Aim of the task — Within the records, say how many lines include the word "becomes"; the answer should be the number and no more.

───── Material to process

-- ==== Sys2Proof/Laws/MovesPorts.lean ====
section
/-! SUPPORT. What each operation of the Port Array can do: play levels and copying, operations and
sealing, captures, and the ends of flash operations. -/

namespace Sys2Proof.Machine

variable {P : Parts}

/-! ## The bounds of a port -/

theorem Port.silenced_bounded {q : Port} (h : q.bounded) : q.silenced.bounded :=
  ⟨Nat.zero_le _, h.2⟩

theorem Port.rested_bounded (q : Port) : q.rested.bounded := ⟨Nat.zero_le _, Nat.zero_le _⟩

theorem Port.fadeOn_bounded {q : Port} (h : q.bounded) (l : Level) (x : QueuedFrame) :
    (q.fadeOn l x).bounded := by
  unfold Port.fadeOn
  split
  · split
    · exact h
    · split <;> exact h
  · exact h

theorem Port.sendFrame_bounded {q : Port} (h : q.bounded) (st : Settings) (l : Level) :
    (q.sendFrame st l).2.bounded := by
  unfold Port.sendFrame
  split
  · next x rest _ =>
    dsimp only
    exact Port.fadeOn_bounded (q := Port.rampStep { q with playout := rest, level := some _ }) h l x
  · split <;> exact h

theorem Port.examine_bounded {q : Port} (h : q.bounded) (st : Settings) (k : Nat) :
    (q.examine st k).bounded := by
  unfold Port.examine
  dsimp only
  split
  · exact h
  · split <;> exact h
  · split <;> exact h

theorem Port.receive_bounded {q : Port} (h : q.bounded) (x : Frame) : (q.receive x).bounded := by
  unfold Port.receive
  split
  · next hlt =>
    refine ⟨h.1, ?_⟩
    simp only [List.length_append, List.length_cons, List.length_nil]
    exact hlt
  · exact h

theorem Port.checkBit_bounded {q : Port} (h : q.bounded) (b : Bool) : (q.checkBit b).bounded := by
  unfold Port.checkBit
  split
  · exact h
  · dsimp only
    split
    · exact h
    · split
      · split <;> exact h
      · split
        · exact h
        · split <;> exact h

theorem Port.checkFrame_bounded {q : Port} (h : q.bounded) (f : Frame) :
    (q.checkFrame f).bounded := by
  unfold Port.checkFrame
  generalize f.flatMap bitsOfByte = bs
  induction bs generalizing q with
  | nil => exact h
  | cons b rest ih => exact ih (Port.checkBit_bounded h b)

theorem Port.testFrame_bounded {q : Port} (h : q.bounded) (t : PathTest) (d : Nat) (x : Frame) :
    (q.testFrame t d x).2.bounded := by
  unfold Port.testFrame
  split
  · have g : (if q.playout.length < d then { q with playout := q.playout ++ [⟨0, 0, x⟩] }
        else q.countOverflow).bounded := by split <;> exact h
    unfold Port.echoFrame
    dsimp only
    split
    · split <;> exact g
    · exact g
  · dsimp only
    generalize t.sendBytes Config.frameSamples = u
    exact Port.checkFrame_bounded (q := { q with pathTest := some u.2 }) h x
  · dsimp only
    generalize t.sendBytes Config.frameSamples = u
    exact Port.checkFrame_bounded (q := { q with pathTest := some u.2 }) h u.1

theorem Port.startFade_bounded {q : Port} (h : q.bounded) (all : Bool) : (q.startFade all).bounded := by
  unfold Port.startFade
  split
  · split <;> exact h
  · exact h

/-! ## Play levels and copying -/

section Playout
variable (hc : P.cache = true) (hp : P.ports = true)

theorem State.takeHolds_moves (hs : P.store = true) (hc : P.cache = true) (s : State) (gs : List Segment) :
    Moves P s (s.takeHolds gs) := Moves.foldl (fun s r => s.addRef_moves hs hc r) _ s

include hc

theorem State.touchFor_moves (s : State) (p b : Nat) : Moves P s (s.touchFor p b) :=
  s.onCache_moves hc fun _ h => Cache.touch_canonical h _ _ _

theorem State.touchAll_moves (s : State) (p : Nat) (bs : List Nat) : Moves P s (s.touchAll p bs) :=
  Moves.foldl (fun s b => s.touchFor_moves hc p b) bs s
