/-- Meets hypotheses of `Obligations.FrameTimeServesPorts`: the last frame of a greeting before its tone
and before its refusal prompt, and of a list that ends its operation. -/
theorem witness_list_ends :
    (let q := { finishing [segA, Segment.callTone] with op := some opPlaying }
     q.playout = ⟨1, 15, silentFrame⟩ :: [] ∧ 15 + 1 = segA.stop ∧ q.stopFade = none ∧
     Segment.callTone.start < Segment.callTone.stop) ∧
    (let h : Segment := { segA with kind := .prompt, refusal := true }
     h.refusal = true ∧ h.start < h.stop ∧ h.kind ≠ .tone) ∧
    (let q := { finishing [segA] with op := some { opPlaying with depositHeld := false, noDeposit := true } }
     q.stack = [] ∧ q.op.any (fun o => o.phase == .greeting && !o.depositHeld && o.noDeposit) = true) ∧
    (finishing [segA]).op = none := by decide +kernel

/-- A capture whose tail block has neither a line nor a wait entry, and holds no frame. -/
def unlined : State :=
  { capturing (recordingPort 3) (captured .opened 0) .modified with cache := Cache.cold }

/-- Meets hypotheses of `Obligations.FrameTimeServesPorts`: an ESTABLISH that is repeated. -/
theorem witness_establish_repeats :
    unlined.recording 9 = some (captured .opened 0) ∧
    unlined.cache.lineOf (captured .opened 0).tail = none ∧
    (captured .opened 0).frames ≤ ((captured .opened 0).blocks - 1) * Coding.compact.fpb ∧
    (∀ e ∈ unlined.cache.waitQueue, e.block ≠ (captured .opened 0).tail) := by decide

/-- Meets hypotheses of `Obligations.FrameTimeServesPorts`: a copy that goes on. -/
theorem witness_copy_goes_on :
    ((copying 14 .clean).port 31).state = .playing ∧
    ((copying 14 .clean).port 31).playout.length < (copying 14 .clean).dir.settings.depth 31 ∧
    (copying 14 .clean).dir.settings.depth 31 ≤ 64 ∧ ((copying 14 .clean).copyNext 31).2 = true := by
  decide +kernel

/-! ## Single steps, with their expected values from the manual -/

/-- What a reply with this kind and tag gives, where it is the last frame of the transmit FIFO. -/
def lastFrame (s : State) : Option OutFrame := s.link.fifo.getLast?

/-- R131 by hand: code 0x94 is segment 1, step 4, so (16 + 4) × 2 = 40; 0x85 is 2 × 5. -/
theorem test_magnitudes :
    magnitudeOf 0x94 = 40 ∧ magnitudeOf 0x85 = 10 ∧ magnitudeOf 0xFF = 3968 ∧ signedOf 0x14 = -40 := by
  decide

/-- R131 by hand: 43 lies between 42 (0x95) and 44 (0x96); 31 lies between 30 (0x8F) and 32 (0x90). -/
theorem test_compand :
    compand true 43 = 0x95 ∧ compand false 31 = 0x0F ∧ compand true 4095 = 0xFF ∧
    compand false 0 = 0x80 := by decide

/-- R132 by hand: from 0 and 16, codes 1, 1, 2, 0, 3 give 16, 48, -16, -16, 0. -/
theorem test_compact_decode :
    (decodeCodes CoderState.fresh [1, 1, 2, 0, 3]).map signedOf = [16, 48, -16, -16, 0] := by decide

/-- R133, the manual's two frames: levels 28 and 202, classes 2 and 8. -/
theorem test_level_and_class :
    frameLevel (List.replicate 100 0x94 ++ List.replicate 60 0x85) = 28 ∧
    frameClass Settings.default.thresholds (List.replicate 100 0x94 ++ List.replicate 60 0x85) = 2 ∧
    frameLevel (List.replicate 80 0xC3 ++ List.replicate 80 0xA9) = 202 ∧
    frameClass Settings.default.thresholds (List.replicate 80 0xC3 ++ List.replicate 80 0xA9) = 8 := by
  decide +kernel

/-- R143: with gain 256 a sample comes back, with 0 it is silence, with 128 magnitude 40 becomes 20. -/
theorem test_ramp :
    scaleSample 256 0x14 = 0x14 ∧ scaleSample 0 0x14 = 0x80 ∧ scaleSample 128 0x94 = 0x8A := by decide

/-- The manual's deposit at the detector: after 40 hiss frames, classes 6, 1, 7 and 9 reach TALK. -/
theorem test_detector_reaches_talk :
    let hiss := (List.replicate 40 2).foldl (fun q k => q.examine Settings.default k) idlePort
    let at43 := [6, 1, 7].foldl (fun q k => q.examine Settings.default k) hiss
    let at44 := at43.examine Settings.default 9
    hiss.detector.trailing = 40 ∧ at43.detector.state = .start ∧ at44.detector.state = .talk ∧
    at44.counters.talks = 1 ∧ at44.detector.trailing = 0 ∧ at44.detector.examined = 44 := by
  decide +kernel

/-- The manual's local loop (n 15, y 14, seed 1): the checker enters SYNC at bit 47, so that of the
first six bytes one bit is counted. -/
theorem test_local_loop :
    let t := PathTest.start .patternLocal 15 14 1
    let q : Port := { idlePort with state := .test, pathTest := some t }
    let r := q.checkFrame (t.sendBytes 6).1
    (q.checkFrame (t.sendBytes 5).1).pathTest.any PathTest.inSync = false ∧
    r.pathTest.any PathTest.inSync = true ∧ r.counters.bits = 1 ∧ r.counters.errors = 0 := by
  decide +kernel

/-- The manual's two callers: remaining 2,590 and 856, limits 2,590 and 856 (52 and 18 seconds). -/
def twoCallers (charged reserved pending : Nat) : Directory :=
  { base.dir with
    poolLevel := .low
    boxes := ⟨[(0, { boxA with
      messages := List.range 12, charged := charged, reserved := reserved
      pendingDeposits := pending })]⟩ }

theorem test_two_callers :
    (twoCallers 27410 0 0).admission 0 = none ∧ (twoCallers 27410 0 0).admissionLimit 0 = 2590 ∧
    secondsOf 2590 = 52 ∧ (twoCallers 27410 2590 1).admission 0 = some .quota ∧
    (twoCallers 29144 0 0).admissionLimit 0 = 856 ∧ secondsOf 856 = 18 ∧ secondsOf 1734 = 35 := by
  decide

/-- The manual's pool under pressure: 16,383 is LOW, 4,095 CRITICAL, 6,144 LOW, 20,480 NORMAL. -/
theorem test_pool_levels :
    PoolLevel.normal.step 16384 = .normal ∧ PoolLevel.normal.step 16383 = .low ∧
    PoolLevel.low.step 4096 = .low ∧ PoolLevel.low.step 4095 = .critical ∧
    PoolLevel.critical.step 6143 = .critical ∧ PoolLevel.critical.step 6144 = .low ∧
    PoolLevel.low.step 20479 = .low ∧ PoolLevel.low.step 20480 = .normal := by decide

/-- The manual's write-back promotion: at 1,536 the write-back goes before the urgent fill. -/
theorem test_write_promotion :
    (pressed.schedule.inFlight.map FlashOp.write) = some true ∧ pressed.schedule.urgentQueue = [1] := by
  decide +kernel

/-- Box 300 of the manual's midnight, as box 0: five entries, an absence until day 1,000. -/
def midnight : State :=
  { base with
    retention := { base.retention with
      clock := some ⟨1001, 0⟩, cursor := some 0, sweepDay := some 1001 }
    dir := { base.dir with
      recordings := ⟨[(1, { recordingOf 2 with frames := 1100 }), (2, { recordingOf 2 with frames := 800 }),
        (3, { recordingOf 2 with frames := 600 }), (4, { recordingOf 2 with frames := 2000 }),
        (5, { recordingOf 2 with frames := 1500 })]⟩
      boxes := ⟨[(0, { boxA with
        messages := [1, 2, 3, 4, 5], newCount := 2, charged := 3900, standard := none
        absent := true, untilDay := some 1000 })]⟩
      entries := ⟨[(1, ⟨1, 0, .new, false, .caller, none, some 975, none, none⟩),
        (2, ⟨2, 0, .new, false, .caller, none, some 971, none, none⟩),
        (3, ⟨3, 0, .heard, false, .broadcast, none, some 987, none, none⟩),
        (4, ⟨4, 0, .heard, false, .caller, none, none, none, none⟩),
        (5, ⟨5, 0, .kept, false, .broadcast, none, some 950, none, none⟩)]⟩ } }

theorem test_sweep_midnight :
    let t := after (exec .sweepStep midnight)
    (t.box 0).messages = [1, 4, 5] ∧ (t.box 0).charged = 3100 ∧ (t.box 0).newCount = 1 ∧
    (t.box 0).absent = false ∧ t.retention.expired = 2 ∧ t.retention.cursor = some 1 := by
  decide +kernel

/-- The minute timer at 1,439 of day 1,000 starts a pass with sweep day 1,001. -/
theorem test_minute_timer :
    let t := after (exec .minuteTimerExpiry (atDay 1000 1439 none))
    t.retention.clock = some ⟨1001, 0⟩ ∧ t.retention.sweepDay = some 1001 ∧
    t.retention.cursor = some 0 := by decide

/-- A correction of the clock during a pass marks a rerun, and the pass goes on with its day. -/
theorem test_clock_set_during_pass :
    let t := after (exec (.clockSet 0 1005 480) (atDay 1001 0 (some 9000)))
    t.retention.clock = some ⟨1005, 480⟩ ∧ t.retention.rerun = true ∧
    t.retention.sweepDay = some 1001 := by decide

/-- The manual's afternoon: marking position 3 KEPT puts it at the end of the KEPT band. -/
def afternoon : State :=
  { base with dir := { base.dir with
    boxes := ⟨[(0, { boxA with messages := [44, 80, 12, 5, 1], newCount := 3, urgentNew := 1 })]⟩
    entries := ⟨[(1, { entryA with state := .kept }), (5, { entryA with state := .heard }),
      (12, { entryA with source := .broadcast }), (44, { entryA with urgent := true }),
      (80, entryA)]⟩ } }

theorem test_mark_kept :
    let t := after (exec (.mark 7 (.index 0) 3 2) afternoon)
    (t.box 0).messages = [44, 80, 5, 1, 12] ∧ (t.box 0).newCount = 2 ∧ (t.box 0).urgentNew = 1 := by
  decide

/-- Marking the urgent message HEARD puts it at the end of the HEARD band. -/
theorem test_mark_heard :
    let t := after (exec (.mark 7 (.index 0) 1 1) afternoon)
    (t.box 0).messages = [80, 12, 5, 44, 1] ∧ (t.box 0).urgentNew = 0 := by decide

/-- The manual's busy second: a SETTLED record whose wanted cadence becomes STEADY waits 500 ms. -/
theorem test_lamp_waits :
    let s := (lit .settled [] LampLine.cold).recompute 0
    (s.lamp 0).wanted = .steady ∧ (s.lamp 0).state = .waiting ∧ (s.lamp 0).expiry = some 500 := by
  decide

/-- The settle timer's end queues it and, with the line idle, its order goes out with periods 0. -/
theorem test_settle_timer_sends :
    let t := after (exec (.settleTimerExpiry 0)
      ((lit .waiting [] LampLine.cold).setLamp 0 { lampOn 255 .waiting with wanted := .steady }))
    (t.lamp 0).state = .inFlight ∧ t.line.sending = some (.order 64 255 0 .steady 0 0) ∧
    (t.shelf 64).orders = 1 := by decide

/-- The manual's shelf that stops answering: the third failure takes it DOWN. -/
theorem test_shelf_goes_down :
    let t := after (exec (.ackTimerExpiry 64)
      (lit .inFlight [] (failing (orderA (some 0) 3 false true) 2 true)))
    (t.shelf 64).up = false ∧ (t.lamp 0).failReason = some .noAnswer ∧ t.link.flags.shelfChanged = true ∧
    t.link.flags.lampFailed = true := by decide

/-- DONE to the probe brings the shelf UP and settles the record it served. -/
theorem test_probe_answered :
    let t := after (exec (.ackDone 64 7) ((lit .inFlight [] (failing (orderA (some 0) 0 true true) 3 false)).setLamp 0
        { lampOn 255 .inFlight with wanted := .steady, sent := some .steady }))
    (t.shelf 64).up = true ∧ (t.lamp 0).state = .settled ∧ (t.lamp 0).confirmed = some .steady := by
  decide

/-- R184 by hand: STATUS with tag 5 is A5 00 00 01 05 06 00, the check being 0 + 0 + 1 + 5. -/
theorem test_status_frame :
    (after (exec (.controlFrameReceived (bytes [0xA5, 0, 0, 1, 5, 6, 0])) answering)).link.receiveQueue =
      [⟨1, 5, []⟩] ∧
    requestFrame (.status 5) = some (1, 5, []) := by decide

/-- R184 by hand: a wrong check counts a framing error. -/
theorem test_bad_check :
    (after (exec (.controlFrameReceived (bytes [0xA5, 0, 0, 1, 5, 7, 0]))
      State.reset)).link.framingErrors = 1 := by decide

/-- R185 by hand: CLOCK SET (day 1,005, minute 480) is kind 0x30, ED 03 E0 01. -/
theorem test_clock_set_body :
    requestFrame (.clockSet 9 1005 480) = some (0x30, 9, bytes [0xED, 0x03, 0xE0, 0x01]) := by decide

/-- R184 by hand: the order for shelf 12, station 40, number 0, STEADY: its check is
12 + 1 + 0 + 40 + 1 = 54. -/
theorem test_order_bytes :
    DownFrame.bytes (.order 12 40 0 .steady 0 0) =
      bytes [0x5A, 12, 1, 0, 40, 1, 0, 0, 54, 0] := by decide

/-- R177: a request on a module whose reply is unsent waits in the receive queue. -/
theorem test_request_waits :
    (after (exec (.status 4) answering)).link.receiveQueue = [⟨1, 4, []⟩] := by decide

──────────

Response — 2